The boys acted out, got bullied, bullied back – all spit, fists and fury for a time – then friends, school, routine helped them adjust to the father-shaped hole in their lives.
But she had moments every day when she was elsewhere, listening for his voice in a crowd, looking for his face in a photo, searching for his underwear among the laundry. Just that morning, when she woke up, her first question, even before she was fully awake, was why wasn’t there an impression of his head on the pillow beside her. Then the gut-punch of realisation and the soft moan into her quilt before she pulled herself together. Her boys needed her.
&
nbsp; She heard footsteps, and the two police officers were walking down the corridor towards her. She pulled her capacious handbag to her midriff as if it was giving her heat and sustenance.
‘We have everything we need for now, Mrs Davis, but we may need to get back in touch,’ the male detective said.
Mrs Davis nodded slowly as if a weight was being balanced on her head. Several thoughts passed through her mind, each reflected by her expression, before being moved on for something else. And each one of them brought her pain. Except for the last.
Then she stood up and brought her phone out of her coat pocket. Quickly thumbed through some pages and held it up for them to see.
‘You people need to do something about this,’ she said.
‘What are we looking for?’ Ale took the phone from her.

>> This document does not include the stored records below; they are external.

-- ==== Sys2Proof/Machine/Step.lean ====
section
/-! DEFINITION. One step of the whole system: the move that has been drawn is made, and the next one is drawn
(spec/10_state.md R15, spec/20_memory.md R39; log 3). -/

namespace Sys2Proof.Machine

/-- One step. -/
def step (s : State) : Host.Outcome State Fault Refusal := thenRedraw s.draws (act s.choice s)

/-- The state with the instruction of table word `w` received by a session that takes the next step (log 23): a frame
with Transaction ID 0 and Unit ID 0 on a connection of its own. The block fetches no instruction from memory (R43);
a request comes to a session from its channel (R65). -/
def State.withFetchWord (s : State) (nbits w : Nat) : State := withReceived (frame 0#16 0#8 (tablePdu nbits w)) s

end Sys2Proof.Machine
end

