/-- R113, R117: a client in AWAIT takes the oldest message of its channel, whatever it is, and is READY with what R114
and R115 report; an empty message or a transport error makes it FAILED and returns `(false, Transport)`; an empty
channel blocks it. What is returned goes to a user's `ret` or to the host's inbox (log 34). That an error takes no
message is the model's choice (log 11). The second part names what each of the client's latches holds after the
message (R18, R52, R116); which of them a rejected or an exception response fills is the model's choice (log 36). -/
def Obligations.Await : Prop :=
  (∀ (s : State) (k c : Nat) (cl : Client) (p : Pending) (conn : Connection) (att : Attempt)
      (back : SendResult → State → State),
    s.clients[k]? = some cl → cl.cst = .await → cl.pend = some p → cl.conn = some c → s.conns[c]? = some conn →
    back = (fun r t =>
      match cl.caller with
      | .user => t.updClient k fun x => { x with ret := some (.send r) }
      | .host => { t with host := { t.host with inbox := some (.send r) } }) →
    s.take (.client k true att) = .next (redraw s.draws (back .transport (s.updClient k fun x =>
      { x with cst := .failed, pend := none }))) ∧
    (conn.toClient = [] → s.take (.client k false att) = .next (redraw s.draws s)) ∧
    (∀ q, conn.toClient = [] :: q →
      s.take (.client k false att) =
        .next (redraw s.draws (back .transport ((s.popToClient c).updClient k fun x =>
          { x with cst := .failed, pend := none })))) ∧
    ∀ m q, conn.toClient = m :: q → m ≠ [] →
      s.take (.client k false att) =
        .next (redraw s.draws (back (sendResult s.cfg p m) ((s.popToClient c).updClient k fun x =>
          { x with cst := .ready, pend := none, latch := responseLatches (sendResult s.cfg p m) m })))) ∧
  ∀ (g : Cfg) (p : Pending) (m : Message) (r : SendResult) (l : Latches), r = sendResult g p m →
    l = { Latches.empty with
      tid := some (be16 m 0), pid := some (be16 m 2), len := some (be16 m 4), uid := some (byteAt m 6),
      fc := some (byteAt m 7) } →
    (headerOk m = false → responseLatches r m = Latches.empty) ∧
    (headerOk m = true → (∀ d, r ≠ .ok d) → responseLatches r m = l) ∧
    (∀ bs, r = .ok (.bits bs) →
      responseLatches r m = { l with bc := some (byteAt m 8), rvals := some (bs.map .bool) }) ∧
    (∀ vs, r = .ok (.regs vs) →
      responseLatches r m = { l with bc := some (byteAt m 8), rvals := some (vs.map fun w => .int w.toNat) }) ∧
    (∀ a b, r = .ok (.bitWrite a b) → responseLatches r m = { l with addr := some a, val := some (be16 m 10) }) ∧
    (∀ a v, r = .ok (.regWrite a v) → responseLatches r m = { l with addr := some a, val := some v }) ∧
    (∀ a n, r = .ok (.multiple a n) → responseLatches r m = { l with addr := some a, cnt := some n }) ∧
    ∀ a x y, r = .ok (.mask a x y) →
      responseLatches r m = { l with addr := some a, andm := some x, orm := some y }

/-- R72, R114, R115: the response check on bytes, W1 to W5 with their verdict pairs: the server's outbound check (R73) and
the first part of the client's. The message is reported `Invalid` exactly when the response check of R72 fails or its Transaction ID or
Unit ID is not the request's; an accepted exception form is reported with its code as received; any other accepted
one with its payload. -/
def Obligations.ResponseReport : Prop :=
  (∀ (ext : Bool) (m : Message) (rfc : Byte) (n : Nat),
    validateResponse ext m rfc n =
      if m.length < 8 ∨ be16 m 2 ≠ 0#16 ∨ (be16 m 4).toNat ≠ m.length - 6 then (false, 0x00#8)
      else if byteAt m 7 = rfc ||| 0x80#8 ∧ m.length = 9 then (true, 0x00#8)
      else if byteAt m 7 ≠ rfc then (false, 0x01#8)
      else if (Code.ofByte rfc).cls = .ill ∨ (Code.ofByte rfc).cls = .ign ∨
          ((Code.ofByte rfc).cls = .ext ∧ ext = false) then (false, 0x01#8)
      else if rfc ∈ [0x01#8, 0x02#8] then
        if 9 ≤ m.length ∧ m.length = 9 + (byteAt m 8).toNat ∧ (byteAt m 8).toNat = (n + 7) / 8 then (true, 0x00#8)
        else (false, 0x02#8)
      else if rfc ∈ [0x03#8, 0x04#8, 0x17#8] then
        if 9 ≤ m.length ∧ m.length = 9 + (byteAt m 8).toNat ∧ (byteAt m 8).toNat = 2 * n then (true, 0x00#8)
        else (false, 0x02#8)
      else if rfc = 0x16#8 then if m.length = 14 then (true, 0x00#8) else (false, 0x02#8)
      else if m.length = 12 then (true, 0x00#8) else (false, 0x02#8)) ∧
  ∀ (g : Cfg) (p : Pending) (m : Message),
    (sendResult g p m = .invalid ↔
      ¬((validateResponse g.extCli m p.fc p.cnt.toNat).1 = true ∧ be16 m 0 = p.tid ∧ byteAt m 6 = p.uid)) ∧
    (sendResult g p m ≠ .invalid → byteAt m 7 = p.fc ||| 0x80#8 →
      sendResult g p m = .exceptionInfo p.fc (byteAt m 8)) ∧
    (sendResult g p m ≠ .invalid → byteAt m 7 ≠ p.fc ||| 0x80#8 →
      ∃ d, sendResult g p m = .ok d ∧ decodeResponse p.fc (pduOf m) p.cnt.toNat = some d)

/-- R116, R119: the client's decoding of what the server encodes is the payload: bits, registers, the echoes, address and
count, masks; and an exception response is reported with its code. For the extension codes this needs EXT_CLI. -/
def Obligations.ResponseRoundTrip : Prop :=
  ∀ (g : Cfg) (tid : Word) (uid : Byte),
    (∀ (c : Code) (n : Word) (bs : List Bool), c ∈ [.rdco, .rddi] → bs.length = n.toNat → n.toNat ≤ 2040 →
      sendResult g ⟨tid, uid, c.byte, n, .rdr⟩ (frame tid uid (bitReadPdu c n (bs.map .bool))) = .ok (.bits bs)) ∧
    (∀ (c : Code) (n : Word) (vs : List Word), c ∈ [.rdhr, .rdir, .rwhr] → vs.length = n.toNat → n.toNat ≤ 127 →
      sendResult g ⟨tid, uid, c.byte, n, .rdr⟩ (frame tid uid (wordReadPdu c n (vs.map ofWord))) = .ok (.regs vs)) ∧
    (∀ (c : Code) (a : Word) (b : Bool), c = .wsco ∨ (c = .wsdi ∧ g.extCli = true) →
      sendResult g ⟨tid, uid, c.byte, 0#16, .wsr⟩ (frame tid uid (twoFieldPdu c a (encodeBitValue b))) =
        .ok (.bitWrite a b)) ∧
    (∀ (c : Code) (a v : Word), c = .wshr ∨ (c = .wsir ∧ g.extCli = true) →
      sendResult g ⟨tid, uid, c.byte, 0#16, .wsr⟩ (frame tid uid (twoFieldPdu c a v)) = .ok (.regWrite a v)) ∧
    (∀ (c : Code) (a n : Word), c ∈ [.wmco, .wmhr] ∨ (c ∈ [.wmdi, .wmir] ∧ g.extCli = true) →
      sendResult g ⟨tid, uid, c.byte, 0#16, .wmr⟩ (frame tid uid (twoFieldPdu c a n)) = .ok (.multiple a n)) ∧
    (∀ a x y : Word,
      sendResult g ⟨tid, uid, 0x16#8, 0#16, .mwr⟩ (frame tid uid (maskPdu .mwhr a x y)) = .ok (.mask a x y)) ∧
    ∀ (fc code : Byte) (n : Word) (k : RespFormat),
      sendResult g ⟨tid, uid, fc, n, k⟩ (frame tid uid [fc ||| 0x80#8, code]) = .exceptionInfo fc code

/-- R106, R119: the server decodes from every request of a client the request's operands: of a multiple write the
address, the count, the byte count the count implies, and data that unpacks to the values written; of a single-bit
write 0xFF00 or 0x0000, or the raw value (log 17); of the other requests the operands as they stand; of an ignored or
illegal code the payload. -/
def Obligations.RequestRoundTrip : Prop :=
  (∀ (a n : Word) (bs : List Bool), bs.length = n.toNat → n.toNat ≤ 2040 →
    decode (encode (Request.wmco a n bs).instr) =
        .ok (.wmco a n (BitVec.ofNat 8 ((n.toNat + 7) / 8)) (packBits bs)) ∧
      decode (encode (Request.wmdi a n bs).instr) =
        .ok (.wmdi a n (BitVec.ofNat 8 ((n.toNat + 7) / 8)) (packBits bs)) ∧
      unpackBits (packBits bs) n.toNat = bs) ∧
  (∀ (a n ra rn : Word) (vs : List Word), vs.length = n.toNat → n.toNat ≤ 127 →
    decode (encode (Request.wmhr a n vs).instr) =
        .ok (.wmhr a n (BitVec.ofNat 8 (2 * n.toNat)) (vs.flatMap enc16)) ∧
      decode (encode (Request.wmir a n vs).instr) =
        .ok (.wmir a n (BitVec.ofNat 8 (2 * n.toNat)) (vs.flatMap enc16)) ∧
      decode (encode (Request.rwhr ra rn a n vs).instr) =
        .ok (.rwhr ra rn a n (BitVec.ofNat 8 (2 * n.toNat)) (vs.flatMap enc16)) ∧
      unpackWords (vs.flatMap enc16) n.toNat = vs) ∧
  (∀ (a v : Word) (b : Bool),
    decode (encode (Request.wsco a (.bool b)).instr) = .ok (.wsco a (if b = true then 0xFF00#16 else 0x0000#16)) ∧
    decode (encode (Request.wsdi a (.bool b)).instr) = .ok (.wsdi a (if b = true then 0xFF00#16 else 0x0000#16)) ∧
    decode (encode (Request.wsco a (.raw v)).instr) = .ok (.wsco a v) ∧
    decode (encode (Request.wsdi a (.raw v)).instr) = .ok (.wsdi a v)) ∧
  (∀ a n v : Word,
    decode (encode (Request.rdco a n).instr) = .ok (.rdco a n) ∧
    decode (encode (Request.rddi a n).instr) = .ok (.rddi a n) ∧
    decode (encode (Request.rdhr a n).instr) = .ok (.rdhr a n) ∧
    decode (encode (Request.rdir a n).instr) = .ok (.rdir a n) ∧
    decode (encode (Request.wshr a v).instr) = .ok (.wshr a v) ∧
    decode (encode (Request.wsir a v).instr) = .ok (.wsir a v) ∧
    decode (encode (Request.mwhr a n v).instr) = .ok (.mwhr a n v)) ∧
  ∀ (fc : Byte) (p : List Byte), (Code.ofByte fc).cls = .ign ∨ (Code.ofByte fc).cls = .ill →
    encode (Request.other fc p).instr = fc :: p ∧
      decode (fc :: p) = .ok (Request.other fc p).instr ∧ (Request.other fc p).instr.code = Code.ofByte fc
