-- ==== Sys2Proof/Tests/Slice0.lean ====
section
/-! SUPPORT. Tests: ill-formed terms, words of every instruction, vectors of spec/95_test_vectors.md for one step each,
and for every statement with hypotheses a witness that meets them. -/

namespace Sys2Proof.Tests

open Sys2Proof Sys2Proof.Machine

/-! ### Ill-formed terms are refused (R49, R50, R56) -/

theorem test_wf_byte_count :
    (Instr.wmco 0#16 8#16 2#8 [0#8]).wellFormed = false ∧ (Instr.wmhr 0#16 1#16 2#8 [0#8]).wellFormed = false ∧
    (Instr.wmdi 0#16 8#16 0#8 [0#8]).wellFormed = false ∧ (Instr.wmir 0#16 1#16 3#8 [0#8, 1#8]).wellFormed = false ∧
    (Instr.rwhr 0#16 1#16 0#16 1#16 2#8 []).wellFormed = false := by decide

theorem test_wf_illegal_code_is_illegal :
    (Instr.illfc 0x03#8 []).wellFormed = false ∧ (Instr.illfc 0x2B#8 []).wellFormed = false ∧
    (Instr.illfc 0x63#8 []).wellFormed = true := by decide

theorem test_wf_payload_fits :
    (Instr.ign2B (List.replicate 65534 0#8)).wellFormed = false ∧
    (Instr.illfc 0x63#8 (List.replicate 65534 0#8)).wellFormed = false ∧
    (Instr.ign2B (List.replicate 65533 0#8)).wellFormed = true := by
  simp only [Instr.wellFormed, payloadFits, List.length_replicate]
  decide

theorem test_wf_request :
    (Request.other 0x03#8 []).wellFormed = false ∧ (Request.other 0x2B#8 []).wellFormed = true ∧
    (Request.other 0x63#8 []).wellFormed = true ∧
    (Request.wmhr 0#16 0#16 (List.replicate 40000 0#16)).wellFormed = false := by
  refine ⟨by decide, by decide, by decide, ?_⟩
  simp only [Request.wellFormed, Request.instr, encode, Instr.operandBytes, List.length_cons, List.length_append,
    List.length_nil, enc16_length, packWords_length, List.length_replicate]
  decide

theorem test_legal_configuration :
    Cfg.a.legal = true ∧ ({ Cfg.a with tableLen := 0 } : Cfg).legal = false ∧
    ({ Cfg.a with tableLen := 65356 } : Cfg).legal = false ∧ ({ Cfg.a with maxRdBits := 2041 } : Cfg).legal = false ∧
    ({ Cfg.a with maxRdRegs := 128 } : Cfg).legal = false ∧ ({ Cfg.a with maxSessions := some 0 } : Cfg).legal = false := by
  decide

/-! ### Words of every instruction, from R50 and R56 (requests of spec/95_test_vectors.md §2) -/

theorem test_decode_rd :
    decode [0x01#8, 0x00#8, 0x01#8, 0x00#8, 0x09#8] = .ok (.rdco 1#16 9#16) ∧
    decode [0x02#8, 0x00#8, 0x00#8, 0x00#8, 0x03#8] = .ok (.rddi 0#16 3#16) ∧
    decode [0x03#8, 0xFF#8, 0xFF#8, 0x00#8, 0x01#8] = .ok (.rdhr 0xFFFF#16 1#16) ∧
    decode [0x04#8, 0x00#8, 0x00#8, 0x00#8, 0x02#8] = .ok (.rdir 0#16 2#16) := by decide

theorem test_decode_ws :
    decode [0x05#8, 0x00#8, 0x03#8, 0x12#8, 0x34#8] = .ok (.wsco 3#16 0x1234#16) ∧
    decode [0x06#8, 0x00#8, 0x0F#8, 0xFF#8, 0xFF#8] = .ok (.wshr 15#16 0xFFFF#16) ∧
    decode [0x65#8, 0x00#8, 0x0F#8, 0x80#8, 0x00#8] = .ok (.wsdi 15#16 0x8000#16) ∧
    decode [0x66#8, 0x00#8, 0x05#8, 0x00#8, 0x01#8] = .ok (.wsir 5#16 1#16) := by decide

theorem test_decode_wm :
    decode [0x0F#8, 0x00#8, 0x02#8, 0x00#8, 0x03#8, 0x01#8, 0x05#8] = .ok (.wmco 2#16 3#16 1#8 [0x05#8]) ∧
    decode [0x10#8, 0x00#8, 0x01#8, 0x00#8, 0x02#8, 0x04#8, 0x00#8, 0x0A#8, 0x01#8, 0x02#8] =
      .ok (.wmhr 1#16 2#16 4#8 [0x00#8, 0x0A#8, 0x01#8, 0x02#8]) ∧
    decode [0x62#8, 0x00#8, 0x00#8, 0x00#8, 0x03#8, 0x01#8, 0x06#8] = .ok (.wmdi 0#16 3#16 1#8 [0x06#8]) ∧
    decode [0x64#8, 0x00#8, 0x02#8, 0x00#8, 0x01#8, 0x02#8, 0xAB#8, 0xCD#8] =
      .ok (.wmir 2#16 1#16 2#8 [0xAB#8, 0xCD#8]) := by decide

theorem test_decode_mw_rw :
    decode [0x16#8, 0x00#8, 0x04#8, 0x00#8, 0xF2#8, 0x00#8, 0x25#8] = .ok (.mwhr 4#16 0x00F2#16 0x0025#16) ∧
    decode [0x17#8, 0x00#8, 0x01#8, 0x00#8, 0x03#8, 0x00#8, 0x02#8, 0x00#8, 0x01#8, 0x02#8, 0x11#8, 0x22#8] =
      .ok (.rwhr 1#16 3#16 2#16 1#16 2#8 [0x11#8, 0x22#8]) := by decide

theorem test_decode_ignored :
    decode [0x07#8] = .ok (.ign07 []) ∧ decode [0x08#8, 0x00#8] = .ok (.ign08 [0x00#8]) ∧
    decode [0x0B#8] = .ok (.ign0B []) ∧ decode [0x0C#8] = .ok (.ign0C []) ∧ decode [0x11#8] = .ok (.ign11 []) ∧
    decode [0x14#8] = .ok (.ign14 []) ∧ decode [0x15#8] = .ok (.ign15 []) ∧ decode [0x18#8] = .ok (.ign18 []) ∧
    decode [0x2B#8, 0x0E#8, 0x01#8, 0x00#8] = .ok (.ign2B [0x0E#8, 0x01#8, 0x00#8]) := by decide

‘Bloody Facebook. Some wee bastard is mouthing off about my Simon. Saying he’s guilty. Saying Aileen’s dad gave him a doing and that the police had arrested him.’ She looked from Ale to Ray and then back again. ‘And it looks like there’s a lynch mob going on in Twitter. Somebody has cooked up a hashtag: #Simonisguilty. And everybody is sharing it and…’ She sat back down on the chair. To Ale it looked like she sat down before she fell down.
Helen knuckled a tear away from her cheek. ‘My boy did not kill that girl. I know my son.’
That girl.
Helen recognised what she was doing as soon as the words left her mouth. She was distancing herself from Aileen Banks in her mental war to help her son. The kids had been together for a few years. Most of their “winching” had been carried in and out of each other’s houses. Plenty of time for Helen and Aileen to eat together, play together. Plenty of time to form a strong bond. They’d even gone shopping a couple of times after her and Simon split up.
The power of Helen’s desire to protect her son surprised her, and it was all caught up in those two words. “That girl”.
Helen closed her eyes, felt a pang of missing for Aileen. Opened them, looked at Ale. ‘I was really fond of her. She was like the daughter I never had. She made my son happy, but I can’t grieve for her until I know my son is safe.’